→ TASK DESCRIPTION: A single stretch of the material below is to be transcribed exactly, starting at the line with "namespace Sys2Proof.Machine" and ending after the line with "unmapped | denied".

→ DATA SHOWN:
-- ==== Sys2Proof/Machine/State.lean ====
section
/-! DEFINITION. The state of the device, block by block (00_scope.md Table 2), and its value after power-on. -/

namespace Sys2Proof.Machine

/-! ## Coded values -/

/-- The map sets of a port (R29). -/
inductive MapSet where
  | a | b
deriving DecidableEq, Repr

/-- The set a COPY or FILL names: A, B or the set then present (R186). -/
inductive SetCode where
  | named (set : MapSet)
  | present
deriving DecidableEq, Repr

/-- The access a frame entry records (R29). -/
inductive Access where
  | readOnly | readWrite
deriving DecidableEq, Repr

/-- The right a page's owner grants (R1, R4). -/
inductive Right where
  | none | read | readWrite
deriving DecidableEq, Repr

/-- The modes of a lock (R74). -/
inductive LockMode where
  | shared | exclusive
deriving DecidableEq, Repr

/-- The states of a page (R2). -/
inductive PageState where
  | free | allocated | orphaned | withheld | retired
deriving DecidableEq, Repr

/-- The states of a bank (R123). -/
inductive BankState where
  | online | draining | offline
deriving DecidableEq, Repr

/-- The causes BANK-STATE carries (R129). -/
inductive BankCause where
  | drain | retireLimit | drained | restore
deriving DecidableEq, Repr

/-- The states of a port's session (R138). -/
inductive Session where
  | closed | opened | closing
deriving DecidableEq, Repr

/-- Why a port entered CLOSING (R138). -/
inductive CloseReason where
  | closed | linkLost | ejected
deriving DecidableEq, Repr

/-- The reasons of REJECTED (R174). -/
inductive RejectReason where
  | length | check | gap | line | kind
deriving DecidableEq, Repr

/-- The two kinds of start (R204). -/
inductive ResetKind where
  | powerOn | resetLine
deriving DecidableEq, Repr

/-- The change a pair of MAP-CHANGED tells (R19, R20). -/
inductive MapChange where
  | readOnly | removed
deriving DecidableEq, Repr

/-- The outcomes of DECTEST (R62). -/
inductive DecOutcome where
  | reachedZero | nonzero | wasZero
deriving DecidableEq, Repr

/-- The outcomes of a job (R119). -/
inductive JobOutcome where
  | done | cancelled | mediaError | locked
deriving DecidableEq, Repr

/-- The statuses of a reply (Table 9-3). -/
inductive Status where
  | ok | badForm | unknownCode | notOpen | badState | tagInUse | slotsFull | notSupervisor | bounds | unmapped | denied
  | locked | noSpace | quota | inUse | notFound | tableFull | alreadyHeld | contended | timeout | mediaError | overlap
  | queueFull
deriving DecidableEq, Repr

/-! ## Requests -/

/-- The five word-atomic operations with their operands (R58 to R62). -/
inductive AtomicOp where
  | swap (value : Word)
  | cas (expected new : Word)
  | add (delta : Word)
  | testclr (bit : Nat)
  | dectest
deriving DecidableEq, Repr

/-- What a store operation does to its bytes (R63): read length bytes, write the data, or read one word and write it. -/
inductive StoreKind where
  | read (length : Nat)
  | write (data : List Byte)
  | readThenWrite (op : AtomicOp)
deriving DecidableEq, Repr

/-- The fields a CONFIGURE names: those its presence mask leaves out are absent (R190). -/
structure ConfigFields where
  gap    : Option Byte
  lease  : Option Half
  limit  : Option Byte
  quotas : Vector (Option Half) 4
deriving DecidableEq, Repr

/-- A request as received, with its fields, once its coded fields have a meaning (R142, R147). The seven accesses are one
alternative: they differ in their store operation alone (Table 3-1). -/
inductive Request where
  | openSession
  | closeSession
  | info
  | claim
  | handover (target : Byte)
  | alloc (count : Byte)
  | free (page : Half)
  | grant (page : Half) (target : Byte) (right : Right)
  | pageQuery (page : Half)
  | map (set : MapSet) (frame : Byte) (page : Half) (access : Access)
  | unmap (set : MapSet) (frame : Byte)
  | selectSet (set : MapSet)
  | mapQuery (set : MapSet) (first count : Byte)
  | access (frame : Byte) (offset : Half) (kind : StoreKind)
  | acquire (frame : Byte) (mode : LockMode) (lease wait : Half)
  | release (page : Half)
  | renew (page lease : Half)
  | copy (srcSet : SetCode) (srcFrame : Byte) (srcOffset : Half) (dstSet : SetCode) (dstFrame : Byte)
      (dstOffset : Half) (length : Word)
  | fill (dstSet : SetCode) (dstFrame : Byte) (dstOffset : Half) (length pattern : Word)
  | cancel (id : Byte)
  | jobQuery (id : Byte)
  | configure (fields : ConfigFields)
  | drain (bank : Byte)
  | restore (bank : Byte)
  | eject (target : Byte)
  | poolQuery
deriving DecidableEq, Repr

/-! ## The records the blocks hold -/

/-- A page record (Table 1-3). -/
structure PageRec where
  state    : PageState
  owner    : Option Port
  grants   : Vector Right 4
  mapCount : Nat
  pinCount : Nat
  poisoned : Bool
deriving DecidableEq, Repr

/-- A bank record (R122). -/
structure BankRec where
  state     : BankState
  free      : Nat
  allocated : Nat
  orphaned  : Nat
  withheld  : Nat
  retired   : Nat
deriving DecidableEq, Repr

/-- What an enabled frame entry names (Table 2-2). -/
structure Entry where
  page   : PageNo
  access : Access
deriving DecidableEq, Repr

/-- A frame entry: none when disabled (Table 2-2). -/
abbrev FrameEntry := Option Entry

/-- The Frame Map Unit's share of one port: its two sets, present and pending set, and in-flight accesses (R29, R30, R40). -/
structure PortMaps where
  setA       : Vector FrameEntry 64
  setB       : Vector FrameEntry 64
  present    : MapSet
  pendingSet : Option MapSet
  inFlight   : Nat
deriving DecidableEq, Repr

/-- An in-flight access record (R54). -/
structure AccessRec where
  port   : Port
  tag    : Tag
  kind   : StoreKind
  page   : PageNo
  offset : Nat
deriving DecidableEq, Repr

/-- Who placed a store operation (R63). -/
inductive Origin where
  | access (p : Port) (t : Tag)
  | copy (id : Byte)
deriving DecidableEq, Repr

/-- A word of the pool whose stored value differs from its check code, with what a read delivers for it: the repaired value,
or none where the code cannot repair it (R66). -/
structure DamagedWord where
  word     : WordNo
  repaired : Option Word
deriving DecidableEq, Repr

/-- The pool: its stored bytes, and the words whose check code does not agree with them (R66), each list in one order. A
word in no record of damage reads as stored. -/
structure Pool where
  cells  : List Host.Cell
  damage : List DamagedWord
deriving DecidableEq, Repr

/-- A fault that arises in the medium: the value then stored in a word, and whether the word's check code can repair it
(R66). -/
structure WordFault where
  word       : WordNo
  stored     : Word
  repairable : Bool
deriving DecidableEq, Repr

/-- A store operation record (R63). -/
structure StoreOp where
  origin : Origin
  kind   : StoreKind
  page   : PageNo
  offset : Nat
deriving DecidableEq, Repr

/-- A holder record (R74). A lease remaining of 0 has run out and its expiry is still to be taken (log entry 9). -/
structure Holder where
  port      : Port
  mode      : LockMode
  remaining : Nat
deriving DecidableEq, Repr

/-- A waiter record (R75); a wait remaining of none never runs out. -/
structure Waiter where
  port      : Port
  mode      : LockMode
  tag       : Tag
  lease     : Half
  remaining : Option Nat
deriving DecidableEq, Repr

/-- A lock entry (R73). -/
structure LockEntry where
  page    : PageNo
  holders : List Holder
  waiters : List Waiter
deriving DecidableEq, Repr

/-- What a job does, with the fields its kind alone has (R100). -/
inductive JobKind where
  | copy (srcSet : MapSet) (srcPages : List PageNo) (srcStart : Nat)
  | fill (pattern : Word)
deriving DecidableEq, Repr

/-- The states of a job (R100). -/
inductive JobState where
  | queued | active
deriving DecidableEq, Repr

/-- A job record (Table 5-2). -/
structure Job where
  id        : Byte
  port      : Port
  kind      : JobKind
  dstSet    : MapSet
  dstPages  : List PageNo
  dstStart  : Nat
  length    : Nat
  bytesDone : Nat
  state     : JobState
  cancel    : Bool
deriving DecidableEq, Repr

/-- The configuration record (R197). -/
structure ConfigRec where
  gapTime      : Nat
  defaultLease : Nat
  retireLimit  : Nat
  quota        : Vector Nat 4
deriving DecidableEq, Repr

/-! ## Messages -/

/-- A pair of MAP-CHANGED (R21). -/
structure ChangedEntry where
  set    : MapSet
  frame  : FrameNo
  change : MapChange
deriving DecidableEq, Repr

/-- The fields of an OK reply (R187 to R190). -/
inductive Payload where
  | none
  | session (p : Port) (roleHeld : Bool) (quota owned : Nat)
  | info
  | pages (pages : List PageNo)
  | pageRecord (page : PageNo) (r : PageRec)
  | previous (page : Option PageNo)
  | selection (present : MapSet) (pendingSet : Option MapSet) (set : MapSet) (first : Nat) (entries : List FrameEntry)
  | bytes (data : List Byte)
  | old (word : Word)
  | oldSwapped (word : Word) (swapped : Bool)
  | priorBit (bit : Bool)
  | countdown (result : Word) (outcome : DecOutcome)
  | lease (page : PageNo) (ms : Nat)
  | jobId (id : Byte)
  | job (position : Nat) (j : Job)
  | config (c : ConfigRec)
  | pool (free : Nat) (banks : Vector BankRec 4) (role : Option Port) (sessions : Vector Session 4)
deriving DecidableEq, Repr

/-- The events the device sends (R191). -/
inductive Event where
  | ready (kind : ResetKind)
  | rejected (reason : RejectReason)
  | overflow (lost : Nat)
  | mapChanged (page : PageNo) (pairs : List ChangedEntry)
  | leaseLost (page : PageNo)
  | jobEnd (id : Byte) (outcome : JobOutcome) (moved : Nat)
  | bankState (bank : BankNo) (state : BankState) (cause : BankCause)
  | roleGained
  | portDown (p : Port) (reason : CloseReason)
  | sessionEnd (reason : CloseReason)
deriving DecidableEq, Repr

/-- A message of an outbound queue: a reply or an event with all its fields (R175). -/
inductive Message where
  | reply (t : Tag) (code : Byte) (status : Status) (payload : Payload)
  | event (e : Event)
deriving DecidableEq, Repr

/-! ## The Port Controller -/

/-- The states of an occupied slot (R147). -/
inductive SlotState where
  | held | inFlight | waiting
deriving DecidableEq, Repr

/-- A slot record (R147). -/
structure Slot where
  tag     : Tag
  request : Request
  state   : SlotState
deriving DecidableEq, Repr

/-- The receiver's state with the fields present in it (R164). -/
inductive RxState where
  | hunt
  | length (check : BitVec 16)
  | body (len : Nat) (soFar : List Byte) (check : BitVec 16)
  | check (len : Nat) (soFar : List Byte) (check : BitVec 16) (first : Option Byte)
  | resync
deriving DecidableEq, Repr

/-- The transmitter's states (R179). -/
inductive TxState where
  | idle | sending | stopped
deriving DecidableEq, Repr

/-- A Port Controller: session record (R138), slots (R147), receiver record (R164), outbound queue and lost count (R175),
transmitter (R179). A gap timer of none is stopped; of 0 has run out and its run-out is still to be taken (log entry 9). -/
structure PortCtl where
  session      : Session
  closeReason  : Option CloseReason
  inFlight     : Nat
  activeJob    : Bool
  slots        : List Slot
  rx           : RxState
  gap          : Option Nat
  breakInForce : Bool
  outbound     : List Message
  lost         : Nat
  tx           : TxState
deriving DecidableEq, Repr

/-! ## The device -/

/-- The phases of the device (Table 11-1). -/
inductive Phase where
  | reset | clearing | running
deriving DecidableEq, Repr

/-- The state of the device. schedule and faults are the model's own (log entries 8 and 11); pending is the queue of
commands waiting. -/
structure State where
  /- the device (R203 to R206) -/
  phase         : Phase
  supplyGood    : Bool
  resetAsserted : Bool
  nextStart     : ResetKind
  straps        : Vector Straps 4
  /- Port Controllers -/
  ports         : Vector PortCtl 4
  /- Page Directory -/
  pages         : Vector PageRec 2048
  freeList      : List PageNo
  owned         : Vector Nat 4
  banks         : Vector BankRec 4
  /- Frame Map Unit -/
  maps          : Vector PortMaps 4
  /- Access Unit, Bank Controllers and the pool -/
  accesses      : List AccessRec
  queues        : Vector (List StoreOp) 4
  pool          : Pool
  /- Lock Unit -/
  locks         : List LockEntry
  /- Copy Engine -/
  jobs          : List Job
  lastServed    : Port
  nextJobId     : Byte
  segment       : List Byte
  /- Supervisor Unit -/
  role          : Option Port
  config        : ConfigRec
  /- the model's own -/
  schedule      : List Nat
  faults        : List (List WordFault)
  pending       : List Instr
deriving DecidableEq, Repr

/-- The faults of the machine: none. The block has no processor's fault, and no command of it stops the machine (safe:
nothing is hidden behind a fault). -/
inductive Fault where
deriving DecidableEq, Repr

/-- The refusals of the machine. -/
inductive Refusal where
  /-- Raised by an arm of exec whose command has no meaning yet, and by nothing else (safe). -/
  | notModelled (mnemonic : String)
deriving DecidableEq, Repr

/-! ## Values after power-on -/

/-- No grant to any port (R1). -/
def noGrants : Vector Right 4 := Vector.replicate 4 .none

/-- A FREE page's record (R27). -/
def PageRec.free : PageRec :=
  { state := .free, owner := none, grants := noGrants, mapCount := 0, pinCount := 0, poisoned := false }

/-- An ONLINE bank whose every page is FREE (R136). -/
def BankRec.initial : BankRec :=
  { state := .online, free := Config.bankPages, allocated := 0, orphaned := 0, withheld := 0, retired := 0 }

/-- A port's empty map sets (R47). -/
def PortMaps.initial : PortMaps :=
  { setA := Vector.replicate 64 none, setB := Vector.replicate 64 none, present := .a, pendingSet := none, inFlight := 0 }

/-- The configuration record's defaults (R197). -/
def ConfigRec.initial : ConfigRec :=
  { gapTime := Config.gapTime, defaultLease := Config.defaultLease, retireLimit := Config.retireLimit,
    quota := Vector.replicate 4 Config.quota }

/-- A CLOSED port with nothing queued, whose line reports a break or none (R162, R182). -/
def PortCtl.initial (breakInForce : Bool) : PortCtl :=
  { session := .closed, closeReason := none, inFlight := 0, activeJob := false, slots := [],
    rx := if breakInForce then .resync else .hunt, gap := none, breakInForce := breakInForce, outbound := [], lost := 0,
    tx := if breakInForce then .stopped else .idle }

/-- The device at its entry to RUNNING after a power-on: every table as R27, R47, R72, R98, R121, R136, R162, R182, R192
and R197 give it for power-on, and READY admitted to every port's queue and being sent (R182, R204). Log entry 5. -/
def State.reset : State where
  phase := .running
  supplyGood := true
  resetAsserted := false
  nextStart := .powerOn
  straps := Vector.replicate 4 Straps.low
  ports := Vector.replicate 4
    { PortCtl.initial false with outbound := [.event (.ready .powerOn)], tx := .sending }
  pages := Vector.replicate 2048 .free
  freeList := List.finRange 2048
  owned := Vector.replicate 4 0
  banks := Vector.replicate 4 .initial
  maps := Vector.replicate 4 .initial
  accesses := []
  queues := Vector.replicate 4 []
  pool := { cells := [], damage := [] }
  locks := []
  jobs := []
  lastServed := 3
  nextJobId := 0
  segment := []
  role := none
  config := .initial
  schedule := []
  faults := []
  pending := []

end Sys2Proof.Machine
end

→ RESULT OF THE TASK:
namespace Sys2Proof.Machine

/-! ## Coded values -/

/-- The map sets of a port (R29). -/
inductive MapSet where
  | a | b
deriving DecidableEq, Repr

/-- The set a COPY or FILL names: A, B or the set then present (R186). -/
inductive SetCode where
  | named (set : MapSet)
  | present
deriving DecidableEq, Repr

/-- The access a frame entry records (R29). -/
inductive Access where
  | readOnly | readWrite
deriving DecidableEq, Repr

/-- The right a page's owner grants (R1, R4). -/
inductive Right where
  | none | read | readWrite
deriving DecidableEq, Repr

/-- The modes of a lock (R74). -/
inductive LockMode where
  | shared | exclusive
deriving DecidableEq, Repr

/-- The states of a page (R2). -/
inductive PageState where
  | free | allocated | orphaned | withheld | retired
deriving DecidableEq, Repr

/-- The states of a bank (R123). -/
inductive BankState where
  | online | draining | offline
deriving DecidableEq, Repr

/-- The causes BANK-STATE carries (R129). -/
inductive BankCause where
  | drain | retireLimit | drained | restore
deriving DecidableEq, Repr

/-- The states of a port's session (R138). -/
inductive Session where
  | closed | opened | closing
deriving DecidableEq, Repr

/-- Why a port entered CLOSING (R138). -/
inductive CloseReason where
  | closed | linkLost | ejected
deriving DecidableEq, Repr

/-- The reasons of REJECTED (R174). -/
inductive RejectReason where
  | length | check | gap | line | kind
deriving DecidableEq, Repr

/-- The two kinds of start (R204). -/
inductive ResetKind where
  | powerOn | resetLine
deriving DecidableEq, Repr

/-- The change a pair of MAP-CHANGED tells (R19, R20). -/
inductive MapChange where
  | readOnly | removed
deriving DecidableEq, Repr

/-- The outcomes of DECTEST (R62). -/
inductive DecOutcome where
  | reachedZero | nonzero | wasZero
deriving DecidableEq, Repr

/-- The outcomes of a job (R119). -/
inductive JobOutcome where
  | done | cancelled | mediaError | locked
deriving DecidableEq, Repr

/-- The statuses of a reply (Table 9-3). -/
inductive Status where
  | ok | badForm | unknownCode | notOpen | badState | tagInUse | slotsFull | notSupervisor | bounds | unmapped | denied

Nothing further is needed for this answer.